__Task description__
Scan the records below for the line containing "R73, R123). -/" and the line containing "read, in the claims' terms. -/". Copy both, plus every line between, exactly.

[Opening Available data section]

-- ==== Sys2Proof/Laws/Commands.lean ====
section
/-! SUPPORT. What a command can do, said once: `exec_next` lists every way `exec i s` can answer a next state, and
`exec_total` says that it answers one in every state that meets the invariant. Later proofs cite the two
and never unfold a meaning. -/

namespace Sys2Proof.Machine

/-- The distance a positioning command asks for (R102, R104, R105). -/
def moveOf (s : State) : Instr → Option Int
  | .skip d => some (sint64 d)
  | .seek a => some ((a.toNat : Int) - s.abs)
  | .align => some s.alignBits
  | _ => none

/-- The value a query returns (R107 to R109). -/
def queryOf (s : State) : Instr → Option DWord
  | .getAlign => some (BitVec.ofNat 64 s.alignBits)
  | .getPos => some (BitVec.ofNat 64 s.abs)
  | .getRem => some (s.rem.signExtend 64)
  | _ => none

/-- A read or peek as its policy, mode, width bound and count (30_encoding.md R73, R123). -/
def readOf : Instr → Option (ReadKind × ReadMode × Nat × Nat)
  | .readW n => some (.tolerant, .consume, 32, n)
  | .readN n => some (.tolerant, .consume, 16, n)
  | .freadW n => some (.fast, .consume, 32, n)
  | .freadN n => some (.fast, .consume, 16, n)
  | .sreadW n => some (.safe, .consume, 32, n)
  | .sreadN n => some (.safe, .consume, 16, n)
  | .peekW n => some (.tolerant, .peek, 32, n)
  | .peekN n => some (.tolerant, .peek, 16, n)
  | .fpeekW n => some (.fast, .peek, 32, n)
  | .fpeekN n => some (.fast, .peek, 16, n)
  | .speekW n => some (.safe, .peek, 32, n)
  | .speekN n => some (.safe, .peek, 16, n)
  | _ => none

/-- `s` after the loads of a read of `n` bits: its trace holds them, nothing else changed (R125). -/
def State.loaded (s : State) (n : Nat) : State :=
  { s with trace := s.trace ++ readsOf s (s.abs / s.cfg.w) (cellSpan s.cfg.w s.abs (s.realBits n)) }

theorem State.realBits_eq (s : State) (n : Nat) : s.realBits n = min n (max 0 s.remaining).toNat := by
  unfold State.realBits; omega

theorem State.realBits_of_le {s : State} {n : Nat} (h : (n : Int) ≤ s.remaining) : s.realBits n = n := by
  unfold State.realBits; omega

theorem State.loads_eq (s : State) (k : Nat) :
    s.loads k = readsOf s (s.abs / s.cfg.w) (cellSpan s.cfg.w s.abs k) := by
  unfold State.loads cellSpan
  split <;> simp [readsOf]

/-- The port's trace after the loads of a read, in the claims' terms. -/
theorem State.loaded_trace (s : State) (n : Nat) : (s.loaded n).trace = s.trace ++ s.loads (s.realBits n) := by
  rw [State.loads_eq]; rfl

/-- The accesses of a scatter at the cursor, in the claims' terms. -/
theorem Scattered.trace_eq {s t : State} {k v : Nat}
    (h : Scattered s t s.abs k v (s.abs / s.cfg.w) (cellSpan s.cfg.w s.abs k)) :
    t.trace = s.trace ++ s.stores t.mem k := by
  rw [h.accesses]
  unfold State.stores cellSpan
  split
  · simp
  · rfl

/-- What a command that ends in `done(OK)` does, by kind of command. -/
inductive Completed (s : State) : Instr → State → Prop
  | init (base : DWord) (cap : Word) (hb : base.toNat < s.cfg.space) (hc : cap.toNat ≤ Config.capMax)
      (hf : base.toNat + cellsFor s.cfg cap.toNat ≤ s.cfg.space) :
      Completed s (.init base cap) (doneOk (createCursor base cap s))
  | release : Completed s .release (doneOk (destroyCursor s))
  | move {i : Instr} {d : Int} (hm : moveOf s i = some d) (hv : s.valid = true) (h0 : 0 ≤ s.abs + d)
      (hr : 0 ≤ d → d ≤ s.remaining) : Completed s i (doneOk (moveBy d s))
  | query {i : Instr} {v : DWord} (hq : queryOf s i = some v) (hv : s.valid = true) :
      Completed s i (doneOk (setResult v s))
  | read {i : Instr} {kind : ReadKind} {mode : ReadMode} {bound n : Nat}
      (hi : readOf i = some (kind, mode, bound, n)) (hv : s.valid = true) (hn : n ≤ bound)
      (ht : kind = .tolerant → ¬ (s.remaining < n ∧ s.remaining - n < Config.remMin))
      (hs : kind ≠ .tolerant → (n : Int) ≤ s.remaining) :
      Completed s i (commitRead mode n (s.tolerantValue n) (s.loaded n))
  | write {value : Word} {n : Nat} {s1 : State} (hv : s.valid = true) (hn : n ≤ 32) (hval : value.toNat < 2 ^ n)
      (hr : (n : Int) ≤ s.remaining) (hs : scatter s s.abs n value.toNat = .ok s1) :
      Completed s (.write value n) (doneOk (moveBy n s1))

[Closing Available data section]

__Problem solution__
/-- A read or peek as its policy, mode, width bound and count (30_encoding.md R73, R123). -/
def readOf : Instr → Option (ReadKind × ReadMode × Nat × Nat)
  | .readW n => some (.tolerant, .consume, 32, n)
  | .readN n => some (.tolerant, .consume, 16, n)
  | .freadW n => some (.fast, .consume, 32, n)
  | .freadN n => some (.fast, .consume, 16, n)
  | .sreadW n => some (.safe, .consume, 32, n)
  | .sreadN n => some (.safe, .consume, 16, n)
  | .peekW n => some (.tolerant, .peek, 32, n)
  | .peekN n => some (.tolerant, .peek, 16, n)
  | .fpeekW n => some (.fast, .peek, 32, n)
  | .fpeekN n => some (.fast, .peek, 16, n)
  | .speekW n => some (.safe, .peek, 32, n)
  | .speekN n => some (.safe, .peek, 16, n)
  | _ => none

/-- `s` after the loads of a read of `n` bits: its trace holds them, nothing else changed (R125). -/
def State.loaded (s : State) (n : Nat) : State :=
  { s with trace := s.trace ++ readsOf s (s.abs / s.cfg.w) (cellSpan s.cfg.w s.abs (s.realBits n)) }

theorem State.realBits_eq (s : State) (n : Nat) : s.realBits n = min n (max 0 s.remaining).toNat := by
  unfold State.realBits; omega

theorem State.realBits_of_le {s : State} {n : Nat} (h : (n : Int) ≤ s.remaining) : s.realBits n = n := by
  unfold State.realBits; omega

theorem State.loads_eq (s : State) (k : Nat) :
    s.loads k = readsOf s (s.abs / s.cfg.w) (cellSpan s.cfg.w s.abs k) := by
  unfold State.loads cellSpan
  split <;> simp [readsOf]

/-- The port's trace after the loads of a read, in the claims' terms. -/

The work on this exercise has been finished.